6-Duplicate Keys

Duplicate Keys

files with large numbers of duplicate sort keys arise frequently in applications.

There is potential for improvement since quicksort operated on already sorted array does unnecessary work.

Partition the file into three parts, one each for keys smaller than, equal to, and larger than the partitioning element.

Accomplishing this partitioning is more complicated than the two way partitioning that we have used. It was a classical programming exercise popularized by Dijkstra as the Dutch National Flag problem. because the three possible key categories might correspond to three colors on the flag.

For quicksort, we add constraint that a single pass through the file must do the job - an algorithm that involves two passes through the data would slow down quicksort by a factor of two, even if there are no duplicate keys at all.

A clever method invented by Bentley and McIlroy in 1993 for three way partitioning works by modifying partitioning scheme as follows:

  • keep keys equal to the partitioning element that are encountered in the left subfile at the left end of the file, and keep keys equal to partitioning element that are encountered in the right subfile at the right end of the file.

image-20201021072010346

Then, when the pointers cross and the precise location for equal keys is known, we swap into position all the item with keys equal to the partitioning element.

It has 2 implications

  1. method works even if there are no duplicate keys as there is no extra overhead.
  2. method is linear time when there is only a constant number of key values.

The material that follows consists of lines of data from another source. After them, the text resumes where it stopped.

theorem keeps_execWakeEvent {s0 a0 : State} (h0 : Keeps true s0 a0) : KeepsR true s0 (execWakeEvent a0) := by
  unfold execWakeEvent
  try dsimp only
  repeat' first
    | with_reducible assumption
    | with_reducible refine keeps_wr ?_
    | with_reducible refine keeps_record0 ?_
    | with_reducible refine keeps_orBits ?_
    | with_reducible refine keeps_done ?_
    | with_reducible refine keeps_wrAll ?_
    | with_reducible refine keeps_startHarts ?_
    | with_reducible refine keeps_dropSegments ?_
    | with_reducible refine keeps_recordWakes ?_
    | with_reducible refine keeps_outputRestarts ?_
    | with_reducible refine KeepsR.mk ?_
    | fail_if_no_progress with_reducible refine Keeps.upd ?_ rfl rfl rfl rfl
    | with_reducible refine KeepsR.ite (fun _ => ?_) fun _ => ?_
    | with_reducible refine Keeps.foldl ?_ fun _ _ _ => ?_

/-! ## Gio -/

theorem keeps_setGio {w : Bool} {s0 a1 : State} {a0} (h0 : Keeps w s0 a1) : Keeps w s0 (setGio a0 a1) := by
  unfold setGio
  try dsimp only
  repeat' first
    | with_reducible assumption
    | fail_if_no_progress with_reducible refine Keeps.upd ?_ rfl rfl rfl rfl

theorem keeps_setUart {w : Bool} {s0 a2 : State} {a0 a1} (h0 : Keeps w s0 a2) : Keeps w s0 (setUart a0 a1 a2) := by
  unfold setUart
  try dsimp only
  repeat' first
    | with_reducible assumption
    | with_reducible refine keeps_wr ?_
    | with_reducible refine keeps_wrB ?_
    | with_reducible refine keeps_setGio ?_

theorem keeps_setI2c {w : Bool} {s0 a2 : State} {a0 a1} (h0 : Keeps w s0 a2) : Keeps w s0 (setI2c a0 a1 a2) := by
  unfold setI2c
  try dsimp only
  repeat' first
    | with_reducible assumption
    | with_reducible refine keeps_wr ?_
    | with_reducible refine keeps_wrB ?_
    | with_reducible refine keeps_setGio ?_

theorem keeps_setSpi {w : Bool} {s0 a2 : State} {a0 a1} (h0 : Keeps w s0 a2) : Keeps w s0 (setSpi a0 a1 a2) := by
  unfold setSpi
  try dsimp only
  repeat' first
    | with_reducible assumption
    | with_reducible refine keeps_wr ?_
    | with_reducible refine keeps_wrB ?_
    | with_reducible refine keeps_setGio ?_

theorem keeps_gpioFollow {w : Bool} {s0 a2 : State} {a0 a1} (h0 : Keeps w s0 a2) : Keeps w s0 (gpioFollow a0 a1 a2) := by
  unfold gpioFollow
  try dsimp only
  repeat' first
    | with_reducible assumption
    | with_reducible refine keeps_orBits ?_
    | fail_if_no_progress with_reducible refine Keeps.upd ?_ rfl rfl rfl rfl
    | with_reducible refine Keeps.ite (fun _ => ?_) fun _ => ?_

theorem keeps_gpioOut {w : Bool} {s0 a2 : State} {a0 a1} (h0 : Keeps w s0 a2) : Keeps w s0 (gpioOut a0 a1 a2) := by
  unfold gpioOut
  try dsimp only
  repeat' first
    | with_reducible assumption
    | with_reducible refine keeps_wr ?_
    | with_reducible refine keeps_gpioFollow ?_

theorem keeps_uartPush {w : Bool} {s0 a2 : State} {a0 a1} (h0 : Keeps w s0 a2) : Keeps w s0 (uartPush a0 a1 a2) := by
  unfold uartPush
  try dsimp only
  repeat' first
    | with_reducible assumption
    | with_reducible refine keeps_setUart ?_
    | with_reducible refine Keeps.ite (fun _ => ?_) fun _ => ?_

theorem keeps_execUartDataWrite {w : Bool} {s0 a3 : State} {a0 a1 a2} (h0 : Keeps w s0 a3) : KeepsR w s0 (execUartDataWrite a0 a1 a2 a3) := by
  unfold execUartDataWrite
  try dsimp only
  repeat' first
    | with_reducible assumption
    | with_reducible refine keeps_regWrite (fun _ _ _ => ?_) ?_
    | with_reducible refine keeps_uartPush ?_

theorem keeps_execI2cCmd {w : Bool} {s0 a3 : State} {a0 a1 a2} (h0 : Keeps w s0 a3) : KeepsR w s0 (execI2cCmd a0 a1 a2 a3) := by
  unfold execI2cCmd
  try dsimp only
  repeat' first
    | with_reducible assumption
    | with_reducible refine keeps_regWrite (fun _ _ _ => ?_) ?_
    | with_reducible refine keeps_setI2c ?_
    | with_reducible refine Keeps.ite (fun _ => ?_) fun _ => ?_

theorem keeps_execSpiTxWrite {w : Bool} {s0 a3 : State} {a0 a1 a2} (h0 : Keeps w s0 a3) : KeepsR w s0 (execSpiTxWrite a0 a1 a2 a3) := by
  unfold execSpiTxWrite
  try dsimp only
  repeat' first
    | with_reducible assumption
    | with_reducible refine keeps_regWrite (fun _ _ _ => ?_) ?_
    | with_reducible refine keeps_setSpi ?_
    | with_reducible refine Keeps.ite (fun _ => ?_) fun _ => ?_

theorem keeps_execGpioOutSet {w : Bool} {s0 a3 : State} {a0 a1 a2} (h0 : Keeps w s0 a3) : KeepsR w s0 (execGpioOutSet a0 a1 a2 a3) := by
  unfold execGpioOutSet
  try dsimp only
  repeat' first
    | with_reducible assumption
    | with_reducible refine keeps_regWrite (fun _ _ _ => ?_) ?_
    | with_reducible refine keeps_gpioOut ?_

theorem keeps_execGpioOutClr {w : Bool} {s0 a3 : State} {a0 a1 a2} (h0 : Keeps w s0 a3) : KeepsR w s0 (execGpioOutClr a0 a1 a2 a3) := by
  unfold execGpioOutClr
  try dsimp only
  repeat' first
    | with_reducible assumption
    | with_reducible refine keeps_regWrite (fun _ _ _ => ?_) ?_
    | with_reducible refine keeps_gpioOut ?_

theorem keeps_execUartDataRead {w : Bool} {s0 a2 : State} {a0 a1} (h0 : Keeps w s0 a2) : KeepsR w s0 (execUartDataRead a0 a1 a2) := by
  unfold execUartDataRead
  try dsimp only
  repeat' first
    | with_reducible assumption
    | with_reducible refine keeps_regRead (fun _ _ => ?_) ?_
    | with_reducible refine keeps_setUart ?_
    | with_reducible refine KeepsP.mk ?_
    | split

theorem keeps_execI2cRxRead {w : Bool} {s0 a2 : State} {a0 a1} (h0 : Keeps w s0 a2) : KeepsR w s0 (execI2cRxRead a0 a1 a2) := by
  unfold execI2cRxRead
  try dsimp only
  repeat' first
    | with_reducible assumption
    | with_reducible refine keeps_regRead (fun _ _ => ?_) ?_
    | with_reducible refine keeps_setI2c ?_
    | with_reducible refine KeepsP.mk ?_
    | split

theorem keeps_execSpiRxRead {w : Bool} {s0 a2 : State} {a0 a1} (h0 : Keeps w s0 a2) : KeepsR w s0 (execSpiRxRead a0 a1 a2) := by
  unfold execSpiRxRead
  try dsimp only
  repeat' first
    | with_reducible assumption
    | with_reducible refine keeps_regRead (fun _ _ => ?_) ?_
    | with_reducible refine keeps_setSpi ?_
    | with_reducible refine KeepsP.mk ?_
    | split

theorem keeps_execGpioEdge {w : Bool} {s0 a2 : State} {a0 a1} (h0 : Keeps w s0 a2) : KeepsR w s0 (execGpioEdge a0 a1 a2) := by
  unfold execGpioEdge
  try dsimp only
  repeat' first
    | with_reducible assumption
    | with_reducible refine keeps_done ?_
    | with_reducible refine keeps_setGio ?_
    | with_reducible refine keeps_gpioFollow ?_

theorem keeps_i2cError {w : Bool} {s0 a3 : State} {a0 a1 a2} (h0 : Keeps w s0 a3) : Keeps w s0 (i2cError a0 a1 a2 a3) := by
  unfold i2cError
  try dsimp only
  repeat' first
    | with_reducible assumption
    | with_reducible refine keeps_wr ?_
    | with_reducible refine keeps_record0 ?_
    | with_reducible refine keeps_setI2c ?_

theorem keeps_execI2cCmdDone {w : Bool} {s0 a2 : State} {a0 a1} (h0 : Keeps w s0 a2) : KeepsR w s0 (execI2cCmdDone a0 a1 a2) := by
  unfold execI2cCmdDone
  try dsimp only
  repeat' first
    | with_reducible assumption
    | with_reducible refine keeps_done ?_
    | with_reducible refine keeps_setI2c ?_
    | with_reducible refine keeps_i2cError ?_
    | with_reducible refine KeepsR.mk ?_
    | with_reducible refine KeepsR.ite (fun _ => ?_) fun _ => ?_
    | split

theorem keeps_execPmbusStep {w : Bool} {s0 a3 : State} {a0 a1 a2} (h0 : Keeps w s0 a3) : KeepsR w s0 (execPmbusStep a0 a1 a2 a3) := by
  unfold execPmbusStep
  try dsimp only
  repeat' first
    | with_reducible assumption
    | with_reducible refine keeps_record0 ?_
    | with_reducible refine keeps_done ?_
    | with_reducible refine keeps_advanceTo ?_
    | with_reducible refine KeepsR.mk ?_
    | fail_if_no_progress with_reducible refine Keeps.upd ?_ rfl rfl rfl rfl
    | with_reducible refine Keeps.ite (fun _ => ?_) fun _ => ?_
    | with_reducible refine KeepsR.ite (fun _ => ?_) fun _ => ?_

theorem keeps_execSpiWordDone {w : Bool} {s0 a2 : State} {a0 a1} (h0 : Keeps w s0 a2) : KeepsR w s0 (execSpiWordDone a0 a1 a2) := by
  unfold execSpiWordDone
  try dsimp only
  repeat' first
    | with_reducible assumption
    | with_reducible refine keeps_wr ?_
    | with_reducible refine keeps_done ?_
    | with_reducible refine keeps_setSpi ?_
    | with_reducible refine KeepsR.mk ?_
    | with_reducible refine KeepsR.ite (fun _ => ?_) fun _ => ?_
    | split
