/-! ## setCvu -/

@[simp] theorem setCvu_pending (c : Nat) (j : Option CvuJob) (s : State) : (setCvu c j s).pending = s.pending := rfl
@[simp] theorem setCvu_now (c : Nat) (j : Option CvuJob) (s : State) : (setCvu c j s).now = s.now := rfl
@[simp] theorem setCvu_devTime (c : Nat) (j : Option CvuJob) (s : State) : (setCvu c j s).devTime = s.devTime := rfl
@[simp] theorem setCvu_devFrac (c : Nat) (j : Option CvuJob) (s : State) : (setCvu c j s).devFrac = s.devFrac := rfl
@[simp] theorem setCvu_free (c : Nat) (j : Option CvuJob) (s : State) : (setCvu c j s).free = s.free := rfl
@[simp] theorem setCvu_busReply (c : Nat) (j : Option CvuJob) (s : State) : (setCvu c j s).busReply = s.busReply := rfl
@[simp] theorem setCvu_regs (c : Nat) (j : Option CvuJob) (s : State) : (setCvu c j s).regs = s.regs := rfl
@[simp] theorem setCvu_mem (c : Nat) (j : Option CvuJob) (s : State) : (setCvu c j s).mem = s.mem := rfl
@[simp] theorem setCvu_poison (c : Nat) (j : Option CvuJob) (s : State) : (setCvu c j s).poison = s.poison := rfl
@[simp] theorem setCvu_rdLatch (c : Nat) (j : Option CvuJob) (s : State) : (setCvu c j s).rdLatch = s.rdLatch := rfl
@[simp] theorem setCvu_wrHold (c : Nat) (j : Option CvuJob) (s : State) : (setCvu c j s).wrHold = s.wrHold := rfl
@[simp] theorem setCvu_chans (c : Nat) (j : Option CvuJob) (s : State) : (setCvu c j s).chans = s.chans := rfl
@[simp] theorem setCvu_held (c : Nat) (j : Option CvuJob) (s : State) : (setCvu c j s).held = s.held := rfl
@[simp] theorem setCvu_lockPtr (c : Nat) (j : Option CvuJob) (s : State) : (setCvu c j s).lockPtr = s.lockPtr := rfl
@[simp] theorem setCvu_warden (c : Nat) (j : Option CvuJob) (s : State) : (setCvu c j s).warden = s.warden := rfl
@[simp] theorem setCvu_harts (c : Nat) (j : Option CvuJob) (s : State) : (setCvu c j s).harts = s.harts := rfl
@[simp] theorem setCvu_pld (c : Nat) (j : Option CvuJob) (s : State) : (setCvu c j s).pld = s.pld := rfl
@[simp] theorem setCvu_resets (c : Nat) (j : Option CvuJob) (s : State) : (setCvu c j s).resets = s.resets := rfl
@[simp] theorem setCvu_grants (c : Nat) (j : Option CvuJob) (s : State) : (setCvu c j s).grants = s.grants := rfl
@[simp] theorem setCvu_touchGrants (c : Nat) (j : Option CvuJob) (s : State) : (setCvu c j s).touchGrants = s.touchGrants := rfl
@[simp] theorem setCvu_budget (c : Nat) (j : Option CvuJob) (s : State) : (setCvu c j s).budget = s.budget := rfl
@[simp] theorem setCvu_fabric (c : Nat) (j : Option CvuJob) (s : State) : (setCvu c j s).fabric = s.fabric := rfl
@[simp] theorem setCvu_wakes (c : Nat) (j : Option CvuJob) (s : State) : (setCvu c j s).wakes = s.wakes := rfl
@[simp] theorem setCvu_pci (c : Nat) (j : Option CvuJob) (s : State) : (setCvu c j s).pci = s.pci := rfl
@[simp] theorem setCvu_pumpLast (c : Nat) (j : Option CvuJob) (s : State) : (setCvu c j s).pumpLast = s.pumpLast := rfl
@[simp] theorem setCvu_dmc (c : Nat) (j : Option CvuJob) (s : State) : (setCvu c j s).dmc = s.dmc := rfl
@[simp] theorem setCvu_dsp (c : Nat) (j : Option CvuJob) (s : State) : (setCvu c j s).dsp = s.dsp := rfl
@[simp] theorem setCvu_gfx (c : Nat) (j : Option CvuJob) (s : State) : (setCvu c j s).gfx = s.gfx := rfl
@[simp] theorem setCvu_vcd (c : Nat) (j : Option CvuJob) (s : State) : (setCvu c j s).vcd = s.vcd := rfl
@[simp] theorem setCvu_net (c : Nat) (j : Option CvuJob) (s : State) : (setCvu c j s).net = s.net := rfl
@[simp] theorem setCvu_aud (c : Nat) (j : Option CvuJob) (s : State) : (setCvu c j s).aud = s.aud := rfl
@[simp] theorem setCvu_hap (c : Nat) (j : Option CvuJob) (s : State) : (setCvu c j s).hap = s.hap := rfl
@[simp] theorem setCvu_tch (c : Nat) (j : Option CvuJob) (s : State) : (setCvu c j s).tch = s.tch := rfl
@[simp] theorem setCvu_pwr (c : Nat) (j : Option CvuJob) (s : State) : (setCvu c j s).pwr = s.pwr := rfl
@[simp] theorem setCvu_gio (c : Nat) (j : Option CvuJob) (s : State) : (setCvu c j s).gio = s.gio := rfl
@[simp] theorem setCvu_evr (c : Nat) (j : Option CvuJob) (s : State) : (setCvu c j s).evr = s.evr := rfl
@[simp] theorem setCvu_vlt (c : Nat) (j : Option CvuJob) (s : State) : (setCvu c j s).vlt = s.vlt := rfl
@[simp] theorem setCvu_cvu (c : Nat) (j : Option CvuJob) (s : State) : (setCvu c j s).cvu = s.cvu.put c j := rfl
@[simp] theorem setCvu_otp (c : Nat) (j : Option CvuJob) (s : State) : (setCvu c j s).otp = s.otp := rfl
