/-- R131, R133: a real-time master raises its urgent flag on a channel, which holds one from then on. -/
theorem exec_urgentFlagChange_raise {m : Fin 64} (hrt : realTime s m = true) (hflag : setBit (Tab.get 0 s.dmc.urgent ch) m ≠ 0) :
    exec (.urgentFlagChange m ch true) s = .next (orBits (DMC_STATUS_urgent (ch.val / 4)) (2 ^ (ch.val % 4))
      { s with dmc := { s.dmc with urgent := s.dmc.urgent.put ch (setBit (Tab.get 0 s.dmc.urgent ch) m) } }) := by
  show execUrgentFlagChange m ch true s = _
  simp only [execUrgentFlagChange, hrt, hflag, Bool.not_true, Bool.and_false, Bool.false_eq_true, if_false, if_true]

section
variable (hready : dramReady s = true)
include hready

/-- R136, R138: a new refresh window. -/
theorem exec_refreshWindowStart_ready : exec .refreshWindowStart s = .next (wrAll DMC_RH_THROTTLED_masters 0
    { advanceTo (s.dmc.windowStart + refreshWindow) s with dmc := { (advanceTo (s.dmc.windowStart + refreshWindow) s).dmc with
      trackers := [], windowStart := s.dmc.windowStart + refreshWindow } }) := by
  show execRefreshWindowStart s = _
  simp only [execRefreshWindowStart, hready, Bool.not_true, Bool.false_eq_true, if_false]

variable (hself : selfRefresh s = false)
include hself

/-- R132: a refresh that falls due while no urgent flag is held is made. -/
theorem exec_dramRefresh_calm (hcalm : urgentOn s ch = false) : exec (.dramRefresh ch) s = .next (settle 4 (refreshOne ch s)) := by
  show execDramRefresh ch s = _
  simp only [execDramRefresh, hready, hself, hcalm, Bool.not_true, Bool.or_self, Bool.false_and, Bool.false_eq_true, if_false, done]

/-- R133: under an urgent flag a due refresh is postponed until eight are owed, then one is forced. -/
theorem exec_dramRefresh_urgent (hurgent : urgentOn s ch = true) (hpostpone : rd s (DMC_REF_CTRL_postpone_en 0) = 1) :
    exec (.dramRefresh ch) s =
      if refreshDebt s ch < 8 then .next (setDebt ch (refreshDebt s ch + 1) s)
      else .next (settle 4 (record0 Src.DMC_REFRESH_FORCED none [ch, refreshDebt s ch]
        (orBits (DMC_REF_STAT_forced (ch.val / 4)) (2 ^ (ch.val % 4)) (refreshOne ch s)))) := by
  have hen : rdB s (DMC_REF_CTRL_postpone_en 0) = true := rdB_of_ne_zero (by rw [hpostpone]; exact Nat.one_ne_zero)
  show execDramRefresh ch s = _
  simp only [execDramRefresh, hready, hself, hurgent, hen, Bool.not_true, Bool.or_self, Bool.and_self, Bool.false_eq_true, if_false,
    if_true, done]

end

end

/-! ## Calibration, training and the patrol (R141 to R144, R433, R434) -/

section
variable {ch : Fin 16} {temp : BitVec 16} {s : State}

/-- R144: an attempt at retraining that succeeds. -/
theorem exec_dmcRetrainDone_success (hfailed : dramFailed s = true) (hretries : s.dmc.permanent = false) :
    exec (.dmcRetrainDone true temp) s = .next (settle 4 (
      let s2 : State := { passComplete temp.toNat s with dmc := { (passComplete temp.toNat s).dmc with attempts := 0, reason := 4, retries := [] } }
      memDramState 4 (record0 Src.DMC_RETRAIN_DONE none [rd s2 (DMC_TRAIN_STAT_passes 0), unsgn 32 (sgn 16 temp.toNat)]
        (wrAll DMC_STATUS_retraining 0 (wrAll DMC_STATUS_failed 0 s2))))) := by
  show execDmcRetrainDone true temp s = _
  simp only [execDmcRetrainDone, hfailed, hretries, Bool.not_true, Bool.or_self, Bool.false_eq_true, if_false, if_true, done]

section
variable (hready : dramReady s = true) (htrained : dramFailed s = false)
include hready htrained

/-- R143: a periodic check finds a channel's eye below its margin. -/
theorem exec_dmcTrainingLost_eye : exec (.dmcTrainingLost ch .eye) s =
    .next (settle 4 (vcdDramFailed (memDramState 1 (record0 Src.DMC_TRAINING_LOST none [ch, 1]
      (wrAll DMC_STATUS_retraining 1 (wrAll DMC_STATUS_failed 1 { s with dmc := { s.dmc with reason := 1, attempts := 0 } })))))) := by
  show execDmcTrainingLost ch .eye s = _
  simp only [execDmcTrainingLost, hready, htrained, Bool.not_true, Bool.or_self, Bool.false_eq_true, if_false, done]

variable (hself : selfRefresh s = false)
include hself

/-- R141: a ZQ calibration, 100 ms after the last. -/
theorem exec_zqCalibration_running : exec .zqCalibration s =
    .next (settle 4 (pumpRan 2 100000000 { advanceTo (s.dmc.lastZq + 100000000) s with
      dmc := { (advanceTo (s.dmc.lastZq + 100000000) s).dmc with lastZq := (advanceTo (s.dmc.lastZq + 100000000) s).now } })) := by
  show execZqCalibration s = _
  simp only [execZqCalibration, hready, htrained, hself, Bool.not_true, Bool.or_self, Bool.false_eq_true, if_false, done]
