-- ==== Sys2Proof/Machine/Core.lean ====
section
/-! DEFINITION. The machine behind the host's interface. -/

def Sys2Proof.core : Host.Core :=
  { State := Sys2Proof.Machine.State, Fault := Sys2Proof.Machine.Fault,
    Refusal := Sys2Proof.Machine.Refusal, step := Sys2Proof.Machine.step,
    reset := Sys2Proof.Machine.State.reset }
end

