-- ==== Sys2Proof/Certificates/Slice0/Obligations.lean ====
section
/-! DEFINITION. The statements for the provers. Each docstring names the rule of spec/ it formalises.
`s.nowAt k`, `s.busyAt k`, `s.ctlAt k`, `s.flagsAt k`, `s.rdRxAt k`, `s.clientAt k` are the k-th
answers of the environment from state `s` on, scripted or free: a statement about them holds for every
environment. -/

open Sys2Proof Sys2Proof.Machine

/-! ### Encoding -/

/-- Decoding the presentation of a well-formed operation gives the operation back (R80 to R90). -/
def Obligations.DecodeOfEncodeIsIdentity : Prop :=
  ∀ (lenBits : Nat) (i : Instr), i.wf lenBits = true → decode lenBits (encode i) = .ok i

/-- Whatever decodes is the presentation of the operation it decodes to, which is well-formed: every
presentation has at most one meaning, and no bit of it is dropped. -/
def Obligations.EncodeOfDecodeIsIdentity : Prop :=
  ∀ (lenBits : Nat) (p : Packet) (i : Instr), decode lenBits p = .ok i →
    encode i = p ∧ i.wf lenBits = true

/-- R99, the worked encodings: what each line assembles to, and what the word decodes to. -/
def Obligations.WorkedEncodings : Prop :=
  ∀ b : BufRef,
    (assemble (.read 1 [.start, .stop] 0x50 3 b) = some (.desc 0x0101035000000003 (some b)) ∧
      decode 8 (.desc 0x0101035000000003 (some b)) = .ok (.read 1 0x03 0x50 3 b)) ∧
    (assemble (.write 1 [.start, .stop] 0x48 2 b) = some (.desc 0x0201034800000002 (some b)) ∧
      decode 8 (.desc 0x0201034800000002 (some b)) = .ok (.write 1 0x03 0x48 2 b)) ∧
    (assemble (.write 0 [.stop] 0x48 1 b) = some (.desc 0x0200024800000001 (some b)) ∧
      decode 8 (.desc 0x0200024800000001 (some b)) = .ok (.write 0 0x02 0x48 1 b)) ∧
    (assemble (.read 0 [.restart, .stop] 0x48 1 b) = some (.desc 0x0100064800000001 (some b)) ∧
      decode 8 (.desc 0x0100064800000001 (some b)) = .ok (.read 0 0x06 0x48 1 b)) ∧
    (assemble (.present 0x3C) = some (.desc 0x1000003C00000000 none) ∧
      decode 8 (.desc 0x1000003C00000000 none) = .ok (.present 0x3C)) ∧
    (assemble (.read16 0x40 0x05) = some (.desc 0x1200004005000000 none) ∧
      decode 8 (.desc 0x1200004005000000 none) = .ok (.read16 0x40 0x05)) ∧
    (assemble (.readblock 0x40 0x10 4 b) = some (.desc 0x1300004010000004 (some b)) ∧
      decode 8 (.desc 0x1300004010000004 (some b)) = .ok (.readblock 0x40 0x10 4 b)) ∧
    (assemble (.write16 0x40 0x02 0xBEEF) = some (.desc 0x150000400200BEEF none) ∧
      decode 8 (.desc 0x150000400200BEEF none) = .ok (.write16 0x40 0x02 0xBEEF))

/-- R82: the descriptors that decode are those whose fields are as the table of R82 says, field by
field; a zero count and a `null` or empty buffer do decode. -/
def Obligations.DecodableDescriptors : Prop :=
  ∀ (lenBits : Nat) (w : BitVec 64) (buf : Option BufRef),
    (∃ i, decode lenBits (.desc w buf) = .ok i) ↔ legalDescriptor lenBits w buf

/-- R84: a descriptor that R82 does not allow is refused, by a name that says what is wrong with it, and
the refused descriptor has no step. -/
def Obligations.RefusedDescriptors : Prop :=
  ∀ (lenBits : Nat) (w : BitVec 64) (buf : Option BufRef),
    (¬ legalDescriptor lenBits w buf → ∃ e, decode lenBits (.desc w buf) = .error e) ∧
    ∀ e : Reject, decode lenBits (.desc w buf) = .error e →
    (let op := w.extractLsb' 56 8
     let client := w.extractLsb' 48 8
     let flags := w.extractLsb' 40 8
     let reg := w.extractLsb' 24 8
     let rsv := w.extractLsb' 16 8
     let arg := w.extractLsb' 0 16
     match e with
     | .opcode => op ∉ ([0x01, 0x02, 0x10, 0x11, 0x12, 0x13, 0x14, 0x15, 0x16] : List Byte)
     | .field =>
       rsv ≠ 0 ∨ (op ∉ ([0x01, 0x02] : List Byte) ∧ (client ≠ 0 ∨ flags ≠ 0)) ∨
         (op ∈ ([0x01, 0x02, 0x10] : List Byte) ∧ reg ≠ 0) ∨
         (op ∈ ([0x10, 0x11, 0x12] : List Byte) ∧ arg ≠ 0) ∨ (op = 0x14 ∧ 256 ≤ arg.toNat)
     | .flags => op ∈ ([0x01, 0x02] : List Byte) ∧ flags &&& 0xF8 ≠ 0
     | .length =>
       op ∈ ([0x01, 0x02, 0x13, 0x16] : List Byte) ∧ 2 ^ lenBits ≤ arg.toNat
     | .operand =>
       (op ∈ ([0x01, 0x02, 0x13, 0x16] : List Byte) ∧ buf = none) ∨
         (op ∈ ([0x10, 0x11, 0x12, 0x14, 0x15] : List Byte) ∧ buf ≠ none)) ∧
    ∀ (s : State) (rest : List Item), s.callerReady = true → s.par.lenBits = lenBits →
      s.program = .packet (.desc w buf) :: rest → step s = .refused (.undecodable e)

Each partitioning phase removes from the sort all the keys with the same value as the partitioning element, so each key can be involved in at most a constant number of partitions.

template <class Item>
int operator==(const Item& A, const Item& B)
{return !less(A,B) && !less(B,A);}
template <class Item>
void quicksort(Item a[], int l , int r){
    int k; Item v = a[r];
    if(r<= l) return;
    int i = l-1,j=r , p = l-1,q=r;
    for(;;){
        while(a[++i]<v);
        while(v<a[--j]) if (j==l)break;
        if(i>=j) break;
        exch(a[i],a[j]);
        if(a[i] == v) {p++; exch(a[p],a[i]);}
        if(v == a[j]) {q--;exch(a[q],a[j]);}
    }
    exch(a[i],a[r]); j = i-1;i = i+1;
    for(k = l ; k<= p; k++,j--) exch(a[k],a[j]);
    for(k = r-1; k>=q; k--,i++) exch(a[k],a[i]);
    quicksort(a,l,j);
    quicksort(a,i,r);
}